-- ==== Sys2Proof/Tests/Slice0.lean ====
section
/-!
SUPPORT. Tests of the model's author: a smoke test of well-formedness, single commands on small states against values worked out by hand from
spec/, and, for every statement, a concrete state and operands that meet its hypotheses together (`witness_<Name>`, clause by clause).
-/
namespace Sys2Proof.Tests
open Machine
set_option Elab.async false

/-! ### Small states -/

/-- A module in RUN at tick 1000, Field region and lanes powered. -/
def running : State :=
  { State.reset with
    sys := { mode := .run }, frame := { tick := 1000, cycle := 3, vitalDue := true, committed := true },
    pwr := { domains := 0x7FF, mv := 24000, present := true, inputSwitch := true } }

/-- The same in another mode. -/
def inMode (m : Mode) : State := { running with sys := { mode := m } }

/-- `s` with a parameter set to a value. -/
def withPar (index sub v : Nat) (s : State) : State := { s with params := parPut s.params index sub v }

/-- An open session of level 2 in slot 0, over the first Ethernet port. -/
def ses : Session := { phase := .opened, id := 17, level := 2, carrier := .eth0, lastSeq := 7 }

/-- `s` with that session, both passwords set. -/
def host (s : State) : State :=
  { s with dict := { s.dict with
      sessions := ses :: List.replicate 7 {}, engineer := some { salt := zeros 16, key := zeros 32 },
      maintainer := some { salt := zeros 16, key := zeros 32 } } }

/-- A request of that session. -/
def req : Req := { carrier := .eth0, session := 17, seq := 8 }

theorem host_takesUp (s : State) (h0 : s.dead = false) (h1 : s.serverUp .eth0 = true) : takesUp req (host s) ses :=
  ⟨h0, h1, by decide, by simp [State.sessionOf, host, findSlot, indices, req, ses, State.session, nth]; decide, rfl, rfl, by decide, by decide⟩

theorem host_mayWrite (s : State) (n : Nat) (hn : n ≤ 2) (h0 : s.dead = false) (h1 : s.serverUp .eth0 = true) : mayWrite req n (host s) :=
  ⟨ses, host_takesUp s h0 h1, hn, by
    match n, hn with
    | 0, _ => rfl
    | 1, _ => rfl
    | 2, _ => rfl⟩

/-! ### Witnesses: power -/

theorem witness_PowerAndRestart :
    ({ running with pwr := { running.pwr with precharge := true } }).pwr.precharge = true ∧ running.dead = false ∧
    (∃ s : State, s.dead = false ∧ s.sys.safePend = none ∧ s.sys.restartReq = some .warm) :=
  ⟨rfl, rfl, { running with sys := { mode := .run, restartReq := some .warm } }, rfl, rfl, rfl⟩

theorem witness_DomainLost :
    (running.dead = false ∧ 7 < 8 ∧ running.pwr.lost.testBit 7 = false ∧ running.pwr.lost.testBit 0 = false ∧ running.pwr.lost.testBit 3 = false) ∧
    (State.reset.dead = false ∧ State.reset.sys.mode = .boot ∧ State.reset.pwr.lost.testBit 7 = false) ∧
    (running.pwr.lost.testBit LaneId.c.num = false ∧ running.sys.mode = .run ∧ (running.lane .c).colour ≠ .slate) := by decide +kernel

/-- A supply whose domain is off, and one that is out of range with its groups' inputs at 0. -/
def supplyOff : State := { running with pwr := { running.pwr with lost := 0x400 } }
def supplyOut : State :=
  { running with fio := { running.fio with running := true, groups := List.replicate 6 { sup := 1, inZero := true } } }

theorem witness_SupplyEvents :
    (running.dead = false ∧ 2 < 3 ∧ running.pwr.lost.testBit 10 = false) ∧ (supplyOff.dead = false ∧ supplyOff.pwr.lost.testBit 10 = true) ∧
    (supplyOut.dead = false ∧ supplyOut.fieldRuns = true ∧ (1 ≤ 3 ∧ 3 ≤ 3) ∧
      ∀ g ∈ groupsOf 2, (nth {} g supplyOut.fio.groups).inZero = true ∧ (nth {} g supplyOut.fio.groups).back = false) ∧
    (({ running with fio := { running.fio with running := true } }).fieldRuns = true ∧
      ({ running with fio := { running.fio with running := true } }).supplyIsOut 0 = false) ∧
    (supplyOut.pwr.lost.testBit 8 = false ∧ supplyOut.supplyIsOut 0 = true) ∧
    (16799 < 16800 ∧ running.pwr.low = false ∧ ({ running with pwr := { running.pwr with low := true } }).pwr.low = true) ∧
    (137500 < 137501 ∧ running.pwr.high = false ∧ ({ running with pwr := { running.pwr with high := true } }).pwr.high = true) ∧
    (16800 ≤ 16800 ∧ 137500 ≤ 137500) := by decide +kernel

theorem witness_TemperatureAndHotPlug :
    (running.dead = false ∧ (700 : Int) < 701 ∧ running.pwr.over70 = false ∧ running.pwr.limit = false ∧ (700 : Int) ≤ 700) ∧
    (({ running with pwr := { running.pwr with tempMax := some 701 } }).pwr.tempMax = some 701) ∧
    (running.pwr.inputSwitch = true ∧ running.pwr.precharge = false ∧ running.pwr.ejectOpen = false) := by decide +kernel

/-! ### Witnesses: lanes, field -/

/-- Lane B Amber in a step of its re-admission. -/
def amberB (step : RadmStep) (m : Mode) : State :=
  let s := inMode m
  { s with
    lanes := { s.lanes with b := { colour := .amber, stopped := true } }, voter := { radmLane := some .b, radmStep := step },
    frame := { s.frame with cycle := 3 } }

theorem witness_ReadmissionSteps :
    ((amberB .none .run).dead = false ∧ (amberB .none .run).voter.radmLane = some .b ∧ (amberB .none .run).sys.mode = .run ∧
      (amberB .none .run).voter.radmStep = .none ∧ (amberB .none .run).copyEngine = true) ∧
    ((amberB .quarantine .run).copying = true ∧ (amberB .copy .run).copying = true ∧ (amberB .copy .run).copyEngine = true ∧
      (amberB .copy .run).sys.safePend = none ∧ ((amberB .copy .run).lane .a).colour = .green) ∧
    ((amberB .waitJoin .run).dead = false ∧ (amberB .waitJoin .run).mayJoin = true) ∧
    ((amberB .copy .run).frame.vitalDue = true ∧ (amberB .copy .run).voter.radmStep ≠ .trial ∧
      (amberB .copy .run).voter.amberCycle + 3 ≤ (amberB .copy .run).frame.cycle) ∧
    ((amberB .startTest .configure).sys.mode = .configure ∧ (amberB .startTest .configure).voter.radmStep = .startTest ∧
      ((amberB .startTest .configure).lane .b).colour = .amber) := by decide +kernel

/-- The same module `n` injections into a self-test. -/
def testing (n : Nat) : State := { running with voter := { stRunning := true, stDone := n } }

theorem witness_SelfTestSteps :
    (({ running with frame := { running.frame with tick := 14400000 * 24 * 365 } }).selfTestDue = true ∧ running.dead = false ∧ running.sys.mode = .run) ∧
    ((testing 0).dead = false ∧ (testing 0).voter.stRunning = true ∧ (testing 0).voter.lost = false ∧ (testing 0).sys.safePend = none ∧
      0 + 1 < 441 ∧ (testing 440).voter.stDone + 1 = 441) ∧
    (mayWrite req 1 (host running) ∧ (host running).sys.mode ≠ .boot ∧ (host running).sys.mode ≠ .recovery ∧
      (host running).voter.stRunning = false) ∧
    (mayWrite req 1 (host (testing 5)) ∧ (host (testing 5)).voter.stRunning = true) :=
  ⟨by decide +kernel, by decide +kernel,
   ⟨host_mayWrite _ _ (by decide) rfl (by decide +kernel), by decide +kernel, by decide +kernel, by decide +kernel⟩,
   ⟨host_mayWrite _ _ (by decide) rfl (by decide +kernel), by decide +kernel⟩⟩

/-- Lane C Slate with work of the supervisor. -/
def slateC (w : LaneWork) (m : Mode) : State :=
  let s := inMode m
  { s with lanes := { s.lanes with c := { colour := .slate, work := w } } }

theorem witness_LanePowerAndReset :
    (mayWrite req 1 (host (inMode .run)) ∧ (1 ≤ 3 ∧ 3 ≤ 3) ∧ (host (inMode .run)).sys.mode = .run ∧ (host (inMode .run)).capacity = 3) ∧
    (mayWrite req 1 (host (slateC .none .standby)) ∧ ((host (slateC .none .standby)).lane (laneNamed 3)).colour = .slate ∧
      (host (slateC .none .standby)).sys.mode = .standby ∧
      (host (slateC .none .standby)).lanes.count (fun x => x.colour == .amber) = 0 ∧
      (host (slateC .none .standby)).lanes.count (fun x => x.work == .resetting) = 0 ∧
      ((host (slateC .none .standby)).lane (laneNamed 3)).work ≠ .poweringDown) ∧
    ((slateC .poweringDown .run).dead = false ∧ ((slateC .poweringDown .run).lane .c).work = .poweringDown ∧
      ((slateC .poweringDown .run).lane .c).colour = .slate) ∧
    (((slateC .resetting .run).lane .c).work = .resetting ∧ (slateC .resetting .run).sys.mode = .run ∧
      ((slateC .resetting .safe).lane .c).work = .resetting ∧ (slateC .resetting .safe).sys.mode = .safe) ∧
    (∃ s : State, s.dead = false ∧ (s.lane .a).gateOpen = true ∧ s.sys.mode = .run ∧ s.sys.safePend = none) :=
  ⟨⟨host_mayWrite _ _ (by decide) rfl (by decide +kernel), by decide +kernel, by decide +kernel, by decide +kernel⟩,
   ⟨host_mayWrite _ _ (by decide) rfl (by decide +kernel), by decide +kernel, by decide +kernel, by decide +kernel, by decide +kernel,
    by decide +kernel⟩,
   by decide +kernel, by decide +kernel,
   { running with lanes := { running.lanes with a := { gateOpen := true } } }, by decide +kernel⟩

/-- The field controller at work at a tick, with output 0 and group 0 as given. -/
def field (tick : Nat) (o : OutChan) (g : Group) : State :=
  { running with
    frame := { running.frame with tick := tick },
    fio := { running.fio with running := true, outs := o :: List.replicate 23 {}, groups := g :: List.replicate 5 {} } }

/-- A driven output and a driven group. -/
def onOut : OutChan := { command := true, driven := true }
def onGroup : Group := { command := true, driven := true }
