-- ==== Sys2Proof/Machine/Gauge.lean ====
section
/-! DEFINITION. Gauges (R332-R366): values and sources, holdover, event units, and cycle pacing. -/
namespace Sys2Proof.Machine

/-- Gauge k is ON: its page is. -/
def State.gauOn (s : State) (k : Nat) : Bool := s.on (gauPg k)

/-- GAU_CTL.SRC in force: 0 LOCAL, 1 PPS, 2 TCLK (R334, R341). -/
def State.gauSrc (s : State) (k : Nat) : Nat := s.ginF k 0x40 1 0

/-- The Gauge is in holdover (R346). -/
def State.holdover (s : State) (k : Nat) : Bool := s.f (gauPg k) 0x44 1 1 == 1

/-- Enter holdover, or meet one of its cases again, with the reason recorded (R346). After holdover begins, the next edge becomes
the reference edge untested (R343). -/
def enterHoldover (s : State) (k reason : Nat) : State :=
  let s := if s.holdover k then s else s.setGauge k { s.gauge k with ref := none, lost := false }
  raise (((s.setF (gauPg k) 0x44 1 1 1).setF (gauPg k) 0x44 6 4 0)) (gauPg k) 8 reason

/-- The level that the edge line of a Gauge shows at the tick in hand, and the one that it showed at the tick before (R342). -/
def State.edgeLevel (s : State) (k : Nat) : Bool := s.pins.edl3.getLsbD (s.ginF k 0x40 8 4)
def State.edgeBefore (s : State) (k : Nat) : Bool := s.pins.edl4.getLsbD (s.ginF k 0x40 8 4)

/-- The registers of a GAU_ page whose writes take effect at the next tick (R334): of the source and its tests, of the event
unit, of pacing, and the counters. INC, ADJ, SET and INV wait elsewhere. -/
def gauTimed : List Nat :=
  [0x40, 0x70, 0x74, 0x78, 0x7c, 0x8c, 0xc0, 0xc8, 0xcc, 0xd0, 0xd4, 0xd8, 0xdc, 0x100, 0x108, 0x10c, 0x110, 0x114, 0x118, 0x11c,
    0x130]

/-- After a register write: what it changed stays in force as it was until the next tick (R334). -/
def keepTick (old new : State) (k : Nat) : State :=
  let st := gauTimed.foldl (fun t off =>
    if (Tab.get (fun _ => none) t off).isSome || new.reg (gauPg k) off == old.reg (gauPg k) off then t
    else Tab.set (fun _ => none) t off (some (old.reg (gauPg k) off))) (new.gauge k).stale
  if st = (new.gauge k).stale then new else new.setGauge k { new.gauge k with stale := st }

/-- The Gauge itself sets a register within a tick: where a write has changed it, that write still follows at the next tick. -/
def gauPut (s : State) (k off : Nat) (v : Word) : State :=
  if (Tab.get (fun _ => none) (s.gauge k).stale off).isSome then
    s.setGauge k { s.gauge k with stale := Tab.set (fun _ => none) (s.gauge k).stale off (some v) }
  else s.setReg (gauPg k) off v
def gauPut64 (s : State) (k off v : Nat) : State :=
  gauPut (gauPut s k off (BitVec.ofNat 32 v)) k (off + 4) (BitVec.ofNat 32 (v / 2 ^ 32))
def gauPutF (s : State) (k off hi lo v : Nat) : State := gauPut s k off (setFld (s.gin k off) hi lo v)
def gauBump (s : State) (k off n : Nat) : State := gauPutF s k off 31 0 (satAdd 32 (s.ginF k off 31 0) n)

/-- GAU_CTL is written: at the next tick the source is selected (R334). -/
def sourceWritten (s : State) (k : Nat) : State := s.setGauge k { s.gauge k with chosen := true }

/-- A write of GAU_CTL takes effect (R341, R343, R346): a source PPS or TCLK is selected, in holdover with reason CHANGED; LOCAL,
selected in the place of another, ends holdover. -/
def sourceChosen (s : State) (k oldSrc : Nat) : State :=
  let s := s.setGauge k
    { s.gauge k with chosen := false, edge := none, winAt := none, count := 0, closed := none, ref := none, lost := false }
  if s.gauSrc k ≠ 0 then enterHoldover s k 3
  else if oldSrc ≠ 0 then raise ((s.setF (gauPg k) 0x44 1 1 0).setF (gauPg k) 0x44 6 4 0) (gauPg k) 8 3
  else s

/-- A refused configuration write of a GAU_ page (R366). -/
def gauCfgErr (s : State) (k code : Nat) : State := raise s (gauPg k) 13 code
**********
Set down exactly the lines of the data above, beginning with the line that has "(amberB .none .run).voter.radmStep" and ending with the line that has "((amberB .quarantine .run).copying", and no others.

      (amberB .none .run).voter.radmStep = .none ∧ (amberB .none .run).copyEngine = true) ∧
    ((amberB .quarantine .run).copying = true ∧ (amberB .copy .run).copying = true ∧ (amberB .copy .run).copyEngine = true ∧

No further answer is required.